February proved to be a testing period for Indian markets, with the Nifty50 index witnessing a significant decline of 6%. However, Nifty Bank, which tracks the most liquid and large-cap banking stocks, displayed relative resilience, declining by only 2.51%. Despite this outperformance, the index extended its losing streak for the third consecutive month.
As a key benchmark for tracking the performance of the banking sector in India, Nifty Bank consists of a maximum of 12 companies listed on the National Stock Exchange (NSE). The index serves as a crucial indicator for investors and market participants assessing the capital market performance of Indian banks.
On March 3, 2025, Nifty Bank opened higher but struggled to break past the previous session’s high of 48,574.50 convincingly. On the downside, it momentarily dipped below its January swing low before bouncing back. By 2:36 PM, the index was down by 0.42%, yet it managed to hold above the crucial 48,000 level.
The market breadth reflected mixed sentiments, with 7 out of 12 banking stocks trading in the red, while 5 stocks showed gains. ICICI Bank and SBI played a key role in supporting recovery from lower levels, whereas HDFC Bank and Axis Bank exerted downward pressure on the index.
A look at historical trends since 2015 reveals a varied performance for Nifty Bank in March. The index ended the month in negative territory on four occasions, including the steep 34.32% plunge in March 2020 during the COVID-19 crisis.
Conversely, there have been instances where Nifty Bank delivered impressive double-digit gains. Notably, in March 2016 and 2019, the index surged by 15.74% and 13.58%, respectively. This historical volatility raises a compelling question—will Nifty Bank rebound and end March 2025 in the green?
While past performance offers insights, market movements depend on multiple factors, including macroeconomic developments, banking sector performance, and global market cues.
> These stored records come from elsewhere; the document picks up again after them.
-- ==== Sys2Proof/Machine/Environment.lean ====
section
/-! DEFINITION. What the environment does other than a request: changing CFG without reset, handing over a textual trace,
presenting a request word. Reset is `applyReset` of Machine/Ops.lean. -/

namespace Sys2Proof.Machine

/-- What the environment presents taken off the list: it is what this step serves. -/
def State.popped (s : State) (rest : List EnvEvent) : State := { s with pending := rest }

/-- The request port driven with what accompanies the request word (20_memory.md R75). -/
def State.latch (s : State) (sb : Sideband) : State := { s with req := sb }

/-- Driving the CFG port without reset: a change is refused (70_reset_and_hazards.md R298); the value CFG already holds is no
change (log 17). -/
def changeCfg (c : Cfg) (s : State) : Host.Outcome State Fault Refusal :=
  if c = s.cfg then .next s else .refused .cfgChangedWithoutReset

/-- A request as the environment presents it from a text line, which names no size and no data (30_encoding.md R97). -/
def textRequest (i : Instr) : EnvEvent := .request (encode i) Sideband.empty

/-- A textual trace handed over: read and checked completely first (60_exceptions.md R270), then its requests stand next in
line. A malformed trace prevents the whole run. With `cfg_error` asserted the trace is not looked at: the
ConfigurationError precedes (60_exceptions.md R268). An error is raised only before the first operation (00_scope.md R13):
while `opCounter` is 0. DESIGN CHOICE, log 20: a trace handed over later is lined up where it is well formed and refused
where it is not. DESIGN CHOICE, log 21: the error ends the run in a fault with no next state, so what stands behind the
trace is not served. -/
def loadTrace (lines : List (List Char)) (s : State) : Host.Outcome State Fault Refusal :=
  if s.cfgError.isSome then .refused .requestWhileCfgError
  else
    match parseTrace lines with
    | .ok is => .next { s with pending := is.map textRequest ++ s.pending }
    | .error e => if s.opCounter = 0#64 then .fault (.traceFormat e) else .refused .traceErrorAfterFirstOperation
    | .unspecified => .refused .traceLineUnspecified

/-- The side-band withFetchWord presents with a word: one byte of zero, which the source's own level ignores (log 5). -/
def Sideband.oneByte : Sideband := { size := 1, wdata := [0#8] }

/-- A request word presented next; a number that is no 33-bit word cannot be presented (log 18). -/
def State.present (s : State) (n : Nat) : State :=
  if n < 2 ^ 33 then { s with pending := .request (BitVec.ofNat 33 n) Sideband.oneByte :: s.pending } else s

end Sys2Proof.Machine
end

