theorem exec_lru_order {i : Instr} {s t : State} {o : OutcomeRecord} {order : List Tag} (h : Inv s)
    (hlru : lruActive s.cfg = true) (hx : exec i s = .next t) (ho : t.outcome = some o)
    (horder : OrderedBy (fun sl => sl.accessSeq) (s.row o.set) order) :
    OrderedBy (fun sl => sl.accessSeq) (t.row o.set)
      (if o.hit = false ∧ i.kind = .store ∧ s.cfg.writeAllocate = false then order
       else textbookLru s.cfg.ways order o.tag) := by
  obtain ⟨he, hi, -, hcase⟩ := served_cases h hx ho
  have hranks := fun y hy => h.rank_lt_two_pow he hlru hi (y := y) hy
  have hlen := h.row_length o.set
  have hcount := occupied_eq_length (s.row o.set)
  rcases hcase with ⟨w, x, hhit⟩ | ⟨x, hinst⟩ | hdirect
  · rw [if_neg (by simp [hhit.hit]), hhit.row, ← hhit.tag, touchBound, if_pos hlru]
    exact horder.lru_hit (h.heldTags_nodup hi) hranks (hlen ▸ occupiedSlots_length_le _) hhit.found.1 hhit.valid
      (hhit.tag.trans hhit.found.2.symm) (hhit.rank hlru)
  · rw [if_neg hinst.not_direct, hinst.row, ← hinst.tag, installBound, if_pos hlru]
    have habsent := hinst.tag ▸ hinst.absent
    rcases installSlot_cases h (h.dims he) hi with ⟨hslot, hroom, hfree⟩ | ⟨hfull, -, hv, -⟩
    · exact horder.lru_room (by omega) hfree hranks (hcount ▸ hroom) hinst.valid habsent hinst.rank
    · exact horder.lru_full hranks (hcount ▸ hfull) hv (fun y => installSlot_leastRecent h he hlru hi hfull) hinst.valid
        habsent hinst.rank
  · rw [if_pos ⟨hdirect.hit, hdirect.store, hdirect.noAllocate⟩, hdirect.row]
    exact horder

/-! ### `loadSeq` (42_eviction_policy.md R177) -/

/-- The blocks of a row have distinct `loadSeq`, all below `n`. -/
def FreshBelow (n : Nat) (row : List Slot) : Prop :=
  ((occupiedSlots row).map fun sl => sl.loadSeq).Nodup ∧ ∀ sl ∈ occupiedSlots row, sl.loadSeq.toNat < n

theorem FreshBelow.mono {m n : Nat} {row : List Slot} (h : FreshBelow m row) (hmn : m ≤ n) : FreshBelow n row :=
  ⟨h.1, fun sl hsl => (h.2 sl hsl).trans_le hmn⟩

/-- A block put over an aged row: distinct from the other blocks and below the number, it leaves the row fresh. -/
theorem freshBelow_map_set {n b w : Nat} {row : List Slot} {x : Slot} (hw : w < row.length) (hx : x.valid = true)
    (hothers : FreshBelow n row) (hnew : ∀ y ∈ otherBlocks row w, x.loadSeq ≠ y.loadSeq) (hlt : x.loadSeq.toNat < n) :
    FreshBelow n ((row.map (ageBelow b)).set w x) := by
  obtain ⟨hnodup, hbelow⟩ := hothers
  have hperm := occupiedSlots_map_set_perm hw hx (ageBelow_valid b)
  have hsub := otherBlocks_sublist row w
  constructor
  · rw [(hperm.map _).nodup_iff, List.map_cons, List.map_map, List.nodup_cons]
    simp only [Function.comp_def, ageBelow_loadSeq, List.mem_map, not_exists, not_and]
    exact ⟨fun y hy heq => hnew y hy heq.symm, hnodup.sublist (hsub.map _)⟩
  · intro y hy
    rcases List.mem_cons.1 (hperm.subset hy) with rfl | hy
    · exact hlt
    · obtain ⟨z, hz, rfl⟩ := List.mem_map.1 hy
      rw [ageBelow_loadSeq]
      exact hbelow z (hsub.subset hz)

/-- The premise on the listed rows, as one on the row of every set: a row not listed has no block. -/
theorem loadSeqFresh_iff {s : State} (h : Sparse.wf (freeRow s.cfg) s.rows = true) :
    LoadSeqFresh s ↔ (s.opCounter.toNat ≤ 2 ^ 32 → ∀ i, FreshBelow s.opCounter.toNat (s.row i)) := by
  refine forall_congr' fun _ => ⟨fun hrows i => ?_, fun hrows e he => ?_⟩
  · rcases Sparse.read_cases (dflt := freeRow s.cfg) s.rows i with hr | hr
    · exact hrows _ hr
    · rw [State.row, hr]
      simp [FreshBelow]
  · have := hrows e.1
    rwa [State.row, Sparse.read_of_mem h he] at this

theorem exec_fifo_order {i : Instr} {s t : State} {o : OutcomeRecord} {order : List Tag} (h : Inv s)
    (hfresh : LoadSeqFresh s) (hfifo : s.cfg.evictionPolicy = .fifo) (hops : s.opCounter.toNat < 2 ^ 32)
    (hx : exec i s = .next t) (ho : t.outcome = some o)
    (horder : OrderedBy (fun sl => sl.loadSeq) (s.row o.set) order) :
    OrderedBy (fun sl => sl.loadSeq) (t.row o.set)
      (if o.hit = false ∧ i.kind = .store ∧ s.cfg.writeAllocate = false then order
       else textbookFifo s.cfg.ways order o.tag) := by
  obtain ⟨he, hi, -, hcase⟩ := served_cases h hx ho
  obtain ⟨-, hbelow⟩ := (loadSeqFresh_iff h.rowsCanonical).1 hfresh hops.le o.set
  have hlen := h.row_length o.set
  have hcount := occupied_eq_length (s.row o.set)
  rcases hcase with ⟨w, x, hhit⟩ | ⟨x, hinst⟩ | hdirect
  · rw [if_neg (by simp [hhit.hit]), hhit.row, ← hhit.tag]
    exact horder.fifo_hit hhit.found.1 hhit.valid (hhit.tag.trans hhit.found.2.symm) hhit.loadSeq
  · rw [if_neg hinst.not_direct, hinst.row, ← hinst.tag]
    have habsent := hinst.tag ▸ hinst.absent
    have hlast : ∀ y ∈ occupiedSlots (s.row o.set), y.loadSeq < x.loadSeq := fun y hy => by
      rw [BitVec.lt_def, hinst.loadSeq_toNat hops]
      exact hbelow y hy
    rcases installSlot_cases h (h.dims he) hi with ⟨hslot, hroom, hfree⟩ | ⟨hfull, -, hv, -⟩
    · exact horder.fifo_room (by omega) hfree (hcount ▸ hroom) hinst.valid habsent hlast
    · exact horder.fifo_full (hcount ▸ hfull) hv (fun y => installSlot_oldest h hfifo hfull) hinst.valid habsent hlast
  · rw [if_pos ⟨hdirect.hit, hdirect.store, hdirect.noAllocate⟩, hdirect.row]
    exact horder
Investors will closely watch whether Nifty Bank can break its losing streak and deliver a positive return this March.
Disclaimer: This blog has been written exclusively for educational purposes. The securities mentioned are only examples and not recommendations. This does not constitute a personal recommendation/investment advice. It does not aim to influence any individual or entity to make investment decisions. Recipients should conduct their own research and assessments to form an independent opinion about investment decisions.
Investments in the securities market are subject to market risks, read all the related documents carefully before investing.